Пока девочка ходила в монументальное, белое, кубической формы здание, с шестью колоннами по фасаду, увенчанными шестью женскими статуями, все шло хорошо, но когда по окончании гимназии она поступила в Политехникум и вкусила свободной жизни студентов и студенток, она как‑то вся изменилась, стала нервной, легко возбудимой, разочарованной, капризной, временами озлобленной. Она остригла по моде свои прекрасные, густые, золотистые волосы. Появились карандаши для губ, цветная пудра для лица. Появились тонкие папиросы с золотыми мундштуками. В разговорах с матерью появился покровительственный тон. В нем то и дело звучало: «ты, мама, ничего не понимаешь».

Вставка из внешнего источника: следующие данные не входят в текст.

theorem ddtrEffect_of_ready {s : State} (h : s.status.sbv = true) (rd rs1 : RegNum) :
    ddtrEffect rd rs1 s = respondInto
      { s with
        dr := byteTable (ddt s.sbox (Spec.low8 (s.reg rs1)))
        drtag := Spec.low8 (s.reg rs1)
        status := { s.status with drv := true } }
      rd (natWord (ddtRowMax s.sbox (Spec.low8 (s.reg rs1)))) := by
  simp only [ddtrEffect, needSbox_of_ready h, regByte_eq]

theorem dapEffect_of_not_ready {s : State} (h : s.status.sbv = false) :
    dapEffect s = .raise .sboxNotValid 0#32 := needSbox_of_not_ready h _

theorem dapEffect_of_ready {s : State} (h : s.status.sbv = true) :
    dapEffect s = .respond (writeDap s).bankA.dapMax (writeDap s) := needSbox_of_ready h _

theorem latcEffect_of_not_ready {s : State} (h : s.status.sbv = false) (rd rs1 : RegNum) :
    latcEffect rd rs1 s = .raise .sboxNotValid 0#32 := needSbox_of_not_ready h _

theorem latcEffect_of_ready {s : State} (h : s.status.sbv = true) (rd rs1 : RegNum) :
    latcEffect rd rs1 s = respondInto
      { s with
        lc := byteTable fun a => lat s.sbox a (Spec.low8 (s.reg rs1))
        lctag := Spec.low8 (s.reg rs1)
        status := { s.status with lcv := true } }
      rd (natWord (latColumnMax s.sbox (Spec.low8 (s.reg rs1)))) := by
  simp only [latcEffect, needSbox_of_ready h, regByte_eq]

theorem lapEffect_of_not_ready {s : State} (h : s.status.sbv = false) :
    lapEffect s = .raise .sboxNotValid 0#32 := needSbox_of_not_ready h _

theorem lapEffect_of_ready {s : State} (h : s.status.sbv = true) :
    lapEffect s = .respond (writeLap s).bankA.lapMax (writeLap s) := needSbox_of_ready h _

/-! ### The commands -/

/-- Settles O25, by `SBV`: the cells are the machine's DDT counts, which are those of R216, and the register holds
their maximum. -/
theorem ddtrComputesRow : Obligations.DdtrComputesRow := by
  intro rd rs1 s
  refine ⟨formatX_eq_wordX _ _ _ 0 _, fun herr hsbv => ?_, fun herr hsbv => ?_, fun herr => ?_⟩
  · exact exec_raise (e := .sboxNotValid) (.inl herr) (ddtrEffect_of_not_ready hsbv rd rs1)
  · have hmax := isMax_ddtRowMax s.sbox (Spec.low8 (s.reg rs1))
    refine ⟨_, _, fun dy => ?_, ?_, exec_respond (.inl herr) (ddtrEffect_of_ready hsbv rd rs1)⟩
    · rw [cellAt_byteTable, ddt_eq]
    · rwa [natWord_toNat_of_mem (ddt_lt _ _) hmax.1]
  · exact exec_refused herr (by simp [encode, runsWhileBlocked])

/-- Settles O26, by `SBV`: what the command writes is the report of R218. -/
theorem dapReportsMaximum : Obligations.DapReportsMaximum := by
  refine ⟨rfl, fun s => ⟨fun herr hsbv => ?_, fun herr hsbv => ?_, fun herr => ?_⟩⟩
  · exact exec_raise (e := .sboxNotValid) (.inl herr) (dapEffect_of_not_ready hsbv)
  · exact ⟨_, isDapReport_writeDap s, exec_respond (.inl herr) (dapEffect_of_ready hsbv)⟩
  · exact exec_refused herr (by simp [encode, runsWhileBlocked])

/-- Settles O27, by `SBV`: the cells are the machine's LAT counts, which are those of R219, and the register holds
the greatest bias of the non-zero input masks. -/
theorem latcComputesColumn : Obligations.LatcComputesColumn := by
  intro rd rs1 s
  refine ⟨formatX_eq_wordX _ _ _ 0 _, fun herr hsbv => ?_, fun herr hsbv => ?_, fun herr => ?_⟩
  · exact exec_raise (e := .sboxNotValid) (.inl herr) (latcEffect_of_not_ready hsbv rd rs1)
  · have hmax := isMax_latColumnMax s.sbox (Spec.low8 (s.reg rs1))
    refine ⟨_, _, fun a => ?_, ?_, exec_respond (.inl herr) (latcEffect_of_ready hsbv rd rs1)⟩
    · rw [cellAt_byteTable, lat_eq]
    · rwa [natWord_toNat_of_mem (fun _ => bias_lt _ _ _) hmax.1]
  · exact exec_refused herr (by simp [encode, runsWhileBlocked])

/-- Settles O28, by `SBV`: what the command writes is the report of R221. -/
theorem lapReportsMaximum : Obligations.LapReportsMaximum := by
  refine ⟨rfl, fun s => ⟨fun herr hsbv => ?_, fun herr hsbv => ?_, fun herr => ?_⟩⟩
  · exact exec_raise (e := .sboxNotValid) (.inl herr) (lapEffect_of_not_ready hsbv)
  · exact ⟨_, isLapReport_writeLap s, exec_respond (.inl herr) (lapEffect_of_ready hsbv)⟩
  · exact exec_refused herr (by simp [encode, runsWhileBlocked])

end Sys2Proof.Machine

/-! ## Metrics Aggregator (45_aggregate.md R243 to R246)

The six report commands read only `SBOX` and `CTRL` and write disjoint registers. So the whole report holds what each
of them writes by itself, and any two of them commute, which gives R246 law 1. Laws 2 and 3 are facts about one
comparison, `Metric.compare`: of a bank with itself, and of two banks exchanged. -/

namespace Sys2Proof.Machine

/-! ### The whole report (R243) -/

section Report

variable (s : State)

/-- `ANALYZE` writes bank A and the two matrices only. -/
theorem writeReport_eq : writeReport s =
    { s with
      bankA := (writeReport s).bankA
      sacm := (writeSac s).sacm
      bsm := (writeBicsac s).bsm } := by
  simp only [writeReport, writeDap, writeLap, writeBicsac, writeSac, writeBicnl, writeNl]

theorem writeReport_valid : (writeReport s).bankA.valid = Spec.allValid (s.ctrl.getLsbD 2) := rfl

/-- The registers of `NLSET` in the whole report are those `NLSET` writes by itself; so for the other five commands. -/
theorem isNlReport_writeReport : Spec.IsNlReport (cellAt s.sbox) (writeReport s).bankA := by
  simpa [Spec.IsNlReport] using isNlReport_writeNl s

theorem isBnReport_writeReport : Spec.IsBnReport (cellAt s.sbox) (writeReport s).bankA := by
  simpa [Spec.IsBnReport] using isBnReport_writeBicnl s

theorem isSacReport_writeReport :
    Spec.IsSacReport (cellAt s.sbox) (writeSac s).sacm (writeReport s).bankA := by
  simpa [Spec.IsSacReport] using isSacReport_writeSac s

theorem isBsReport_writeReport :
    Spec.IsBsReport (cellAt s.sbox) (writeBicsac s).bsm (writeReport s).bankA := by
  simpa [Spec.IsBsReport] using isBsReport_writeBicsac s

theorem isLapReport_writeReport : Spec.IsLapReport (cellAt s.sbox) (writeReport s).bankA := by
  simpa [Spec.IsLapReport] using isLapReport_writeLap s

theorem isDapReport_writeReport : Spec.IsDapReport (cellAt s.sbox) (writeReport s).bankA := by
  simpa [Spec.IsDapReport] using isDapReport_writeDap s

end Report

/-- `RVALID` with all six valid bits is 0x3F, and `BSBASE` is bit 8 (R52, R243). -/
theorem allValid_word (quarter : Bool) :
    (Spec.allValid quarter).word = if quarter then 0x13F#32 else 0x3F#32 := by
  cases quarter <;> decide

theorem analyzeEffect_of_not_ready {s : State} (h : s.status.sbv = false) :
    analyzeEffect s = .raise .sboxNotValid 0#32 := needSbox_of_not_ready h _

theorem analyzeEffect_of_ready {s : State} (h : s.status.sbv = true) :
    analyzeEffect s = .respond (if s.ctrl.getLsbD 2 then 0x13F#32 else 0x3F#32) (writeReport s) := by
  rw [analyzeEffect, needSbox_of_ready h, ← allValid_word, ← writeReport_valid]

theorem snapEffect_eq (s : State) :
    snapEffect s = .respond (Spec.rvalidWord s.bankA.valid) { s with bankB := s.bankA } := by
  rw [snapEffect, rvalidWord_eq]

theorem exec_analyze_of_ready {s : State} (herr : s.status.err = false) (hsbv : s.status.sbv = true) :
    exec .analyze s = Spec.answers (if s.ctrl.getLsbD 2 then 0x13F#32 else 0x3F#32) (writeReport s) :=
  exec_respond (.inl herr) (analyzeEffect_of_ready hsbv)

theorem exec_snap_of_unblocked {s : State} (herr : s.status.err = false) :
    exec .snap s = Spec.answers (Spec.rvalidWord s.bankA.valid) { s with bankB := s.bankA } :=
  exec_respond (.inl herr) (snapEffect_eq s)

/-- `ANALYZE` leaves its writes, and `CC` and the responses one on. -/
theorem exec_analyze_next {s t : State} (herr : s.status.err = false) (hsbv : s.status.sbv = true)
    (hexec : exec .analyze s = .next t) : ∃ r, t = (writeReport s).retire r :=
  ⟨_, Host.Outcome.next.inj (hexec.symm.trans ((exec_analyze_of_ready herr hsbv).trans (answers_eq _ _)))⟩

theorem exec_analyze_valid {s t : State} (herr : s.status.err = false) (hsbv : s.status.sbv = true)
    (hexec : exec .analyze s = .next t) :
    t.status.err = false ∧ t.bankA.valid = Spec.allValid (s.ctrl.getLsbD 2) := by
  obtain ⟨r, rfl⟩ := exec_analyze_next herr hsbv hexec
  exact ⟨by simpa using herr, by rw [State.retire_bankA, writeReport_valid]⟩

theorem exec_snap_banks {s t : State} (herr : s.status.err = false) (hexec : exec .snap s = .next t) :
    t.status = s.status ∧ t.bankA = s.bankA ∧ t.bankB = s.bankA := by
  obtain rfl := Host.Outcome.next.inj (hexec.symm.trans ((exec_snap_of_unblocked herr).trans (answers_eq _ _)))
  exact ⟨rfl, rfl, rfl⟩

/-- Settles O29, by `SBV`: the report is made of what the six single commands write. -/
theorem analyzeComputesReport : Obligations.AnalyzeComputesReport := by
  refine ⟨rfl, fun s => ⟨fun herr hsbv => ?_, fun herr hsbv => ?_, fun herr => ?_⟩⟩
  · exact exec_raise (e := .sboxNotValid) (.inl herr) (analyzeEffect_of_not_ready hsbv)
  · refine ⟨(writeReport s).bankA, (writeSac s).sacm, (writeBicsac s).bsm, writeReport_valid s,
      isNlReport_writeReport s, isBnReport_writeReport s, isSacReport_writeReport s, isBsReport_writeReport s,
      isLapReport_writeReport s, isDapReport_writeReport s, ?_⟩
    rw [← writeReport_eq, exec_analyze_of_ready herr hsbv]
  · exact exec_refused herr (by simp [encode, runsWhileBlocked])

/-- Settles O30: the response is `RVALID_A`, whose word is that of R52. -/
theorem snapCopiesBank : Obligations.SnapCopiesBank :=
  ⟨rfl, fun _ => ⟨exec_snap_of_unblocked, fun herr => exec_refused herr (by simp [encode, runsWhileBlocked])⟩⟩

/-! ### The six report commands in any order (R246 law 1) -/

/-- The commands whose state writes `ANALYZE` makes, in its order (R243). -/
def reportCommands : List Instr := [.nlset, .bicnl, .sac, .bicsac, .lap, .dap]

/-- The state writes of a report command. -/
def reportWrite : Instr → State → State
  | .nlset => writeNl
  | .bicnl => writeBicnl
  | .sac => writeSac
  | .bicsac => writeBicsac
  | .lap => writeLap
  | .dap => writeDap
  | _ => id

/-- The state writes of a list of report commands, one after another. -/
def reportWrites (l : List Instr) (s : State) : State := l.foldl (fun u i => reportWrite i u) s

theorem reportWrites_reportCommands (s : State) : reportWrites reportCommands s = writeReport s := rfl

theorem mem_reportCommands {i : Instr} :
    i ∈ reportCommands ↔ i = .nlset ∨ i = .bicnl ∨ i = .sac ∨ i = .bicsac ∨ i = .lap ∨ i = .dap := by
  simp [reportCommands]

theorem reportWrite_status (i : Instr) (s : State) : (reportWrite i s).status = s.status := by
  unfold reportWrite
  split <;> rfl

/-- No report command reads a register that another one writes, and no two write the same register. -/
theorem reportWrite_comm {i j : Instr} (hi : i ∈ reportCommands) (hj : j ∈ reportCommands) (s : State) :
    reportWrite j (reportWrite i s) = reportWrite i (reportWrite j s) := by
  rw [mem_reportCommands] at hi hj
  obtain rfl | rfl | rfl | rfl | rfl | rfl := hi <;> obtain rfl | rfl | rfl | rfl | rfl | rfl := hj <;> rfl

theorem reportWrites_perm {l : List Instr} (h : l.Perm reportCommands) (s : State) :
    reportWrites l s = writeReport s :=
  h.foldl_eq' (fun _ hi _ hj u => reportWrite_comm (h.subset hi) (h.subset hj) u) s

/-- A report command does not look at `CC` and the responses. -/
theorem reportWrite_counts (i : Instr) (s : State) (c : Word) (rs : List Response) :
    reportWrite i { s with cc := c, responses := rs } = { reportWrite i s with cc := c, responses := rs } := by
  unfold reportWrite
  split <;> rfl

/-- A report command that runs makes its writes and ends normally. -/
theorem exec_reportCommand {i : Instr} (hi : i ∈ reportCommands) {s : State} (herr : s.status.err = false)
    (hsbv : s.status.sbv = true) : ∃ d, exec i s = Spec.answers d (reportWrite i s) := by
  rw [mem_reportCommands] at hi
  obtain rfl | rfl | rfl | rfl | rfl | rfl := hi
  · exact ⟨_, exec_respond (i := .nlset) (.inl herr) (nlsetEffect_of_ready hsbv)⟩
  · exact ⟨_, exec_respond (i := .bicnl) (.inl herr) (bicnlEffect_of_ready hsbv)⟩
  · exact ⟨_, exec_respond (i := .sac) (.inl herr) (sacEffect_of_ready hsbv)⟩
  · exact ⟨_, exec_respond (i := .bicsac) (.inl herr) (bicsacEffect_of_ready hsbv)⟩
  · exact ⟨_, exec_respond (i := .lap) (.inl herr) (lapEffect_of_ready hsbv)⟩
  · exact ⟨_, exec_respond (i := .dap) (.inl herr) (dapEffect_of_ready hsbv)⟩

theorem runAll_cons_of_next {i : Instr} {s t : State} (h : exec i s = .next t) (l : List Instr) :
    Spec.runAll (i :: l) s = Spec.runAll l t := by
  rw [Spec.runAll, h]

/-- Report commands one after another make their writes in that order, and `CC` counts them. -/
theorem runAll_reportCommands {l : List Instr} (hl : l ⊆ reportCommands) {s : State}
    (herr : s.status.err = false) (hsbv : s.status.sbv = true) (c : Word) (rs : List Response) :
    ∃ rs', Spec.runAll l { s with cc := c, responses := rs }
      = .next { reportWrites l s with cc := c + BitVec.ofNat 32 l.length, responses := rs' } := by
  induction l generalizing s c rs with
  | nil => exact ⟨rs, by simp [Spec.runAll, reportWrites]⟩
  | cons i l ih =>
    obtain ⟨hi, hl⟩ := List.cons_subset.mp hl
    obtain ⟨d, hexec⟩ := exec_reportCommand hi (s := { s with cc := c, responses := rs }) herr hsbv
    rw [reportWrite_counts] at hexec
    rw [← reportWrite_status i] at herr hsbv
    obtain ⟨rs', hrun⟩ := ih hl herr hsbv (c + 1#32) (rs ++ [{ status := 0#8, data := d }])
    have hcc : c + 1#32 + BitVec.ofNat 32 l.length = c + BitVec.ofNat 32 (i :: l).length := by
      rw [List.length_cons, BitVec.add_assoc, BitVec.ofNat_add, BitVec.add_comm 1#32]
    exact ⟨rs', (runAll_cons_of_next hexec l).trans (by rw [hrun, hcc]; rfl)⟩

/-- Settles O59: the writes of the six commands commute, so those of any order are those of `ANALYZE`. -/
theorem analyzeIsTheSixCommands : Obligations.AnalyzeIsTheSixCommands := by
  intro s t l herr hsbv hperm hexec
  obtain ⟨rs, hrun⟩ := runAll_reportCommands hperm.subset herr hsbv s.cc s.responses
  rw [reportWrites_perm hperm, hperm.length_eq] at hrun
  obtain ⟨r, rfl⟩ := exec_analyze_next herr hsbv hexec
  exact ⟨_, hrun, rfl, rfl⟩

/-! ### One comparison (R245) -/

/-- What `CMP` of a metric writes for the banks `a` and `b` (R245). -/
def Metric.compare (m : Metric) (a b : Report) : Comparison :=
  { win := winner (m.key (m.value a)) (m.key (m.value b))
    a := m.value a
    b := m.value b
    delta := sext32 (((m.value a).toNat : Int) - ((m.value b).toNat : Int)) }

Что особенно заботило и печалило Тамару Дмитриевну, это был рано развившийся в ее дочери скептицизм, равнодушие к религии. Она боялась, что за этим придет и сухой карьеризм, сгубивший отца Светланы.

Тамара Дмитриевна была очень рада, когда в их город приехал старый генерал Ядринцев с сыном Владимиром, и еще более рада, когда заметила, какое сильное впечатление произвела на Владимира Ядринцева Светлана. Мать с удовольствием глядела на начавшееся, нежное, стариной отзывающее ухаживание молодого Ядринцева.

Ближайшей подругой Светланы была Ольга Вонсович, русская, сибирячка по матери, дочь русского поляка, всю жизнь прослужившего в русской армии, в Сибири, и убитого в боях под Варшавой. И Ольга и ее брат Глеб были оба такими русскими, что Тамара Дмитриевна знала, что Светлана с ними не ополячится. Кроме сестры и брата Вонсович, часто бывали со Светланой Стае Замбровский, влюбленный в Ольгу, ярый поляк, и Ляпочка Николаева. Все это была хорошая, неиспорченная молодежь с точки зрения Тамары Дмитриевны. Беда была только в том, что сходились они чаще всего у Подбельского. Что мог им дать, молодым и несложившимся, лепким, как воск, этот пожилой человек? Что он такое? Оккультист… Йог… Быть может – масон… Не дай бог, сатанист… О тайном культе Сатаны в городе поговаривали… Называли имена… Тамара Дмитриевна за работой мало что знала, но слышала о каких‑то таинственных сборищах, о ксендзах, лишенных благодати. Среди приводимых в связи с этим имен называли и Подбельского. Тамара Дмитриевна боялась за дочь. Слишком впечатлительна и болезненно‑восприимчива была Светлана. Ей так легко было увлечься…

В этот вечерний час, работая иглой, Тамара Дмитриевна как раз думала обо всем этом, когда в дверях появилась Светлана.

Светлана вошла к матери, одетая, чтобы идти в город. Голубая шляпка блеклого сукна, формой похожая на приплюснутый котелок, была надвинута на брови. Короткая юбка почти не покрывала колен. Желто‑розовые чулки обтягивали красивые полные икры. Золотистые, вырезные башмачки закрывали только пятку и кончики пальцев. В руках был короткий, толстый, подобный старинному «мольеровскому инструменту» зонтик. В узком, без корсета, точно на голое тело надетом платье, гибкая и стройная, Светлана казалась не то купальщицей на пляже, не то манекеном из большого модного магазина. Она вошла той подрагивающей плечами и бедрами, качающейся походкой, какой заставляют ходить слишком узкое в коленях платье и французские высокие каблуки и какой, подражая моделям, ходили в городе многие девушки.

Светлана сейчас показалась Тамаре Дмитриевне как‑то странно чужой и далекой.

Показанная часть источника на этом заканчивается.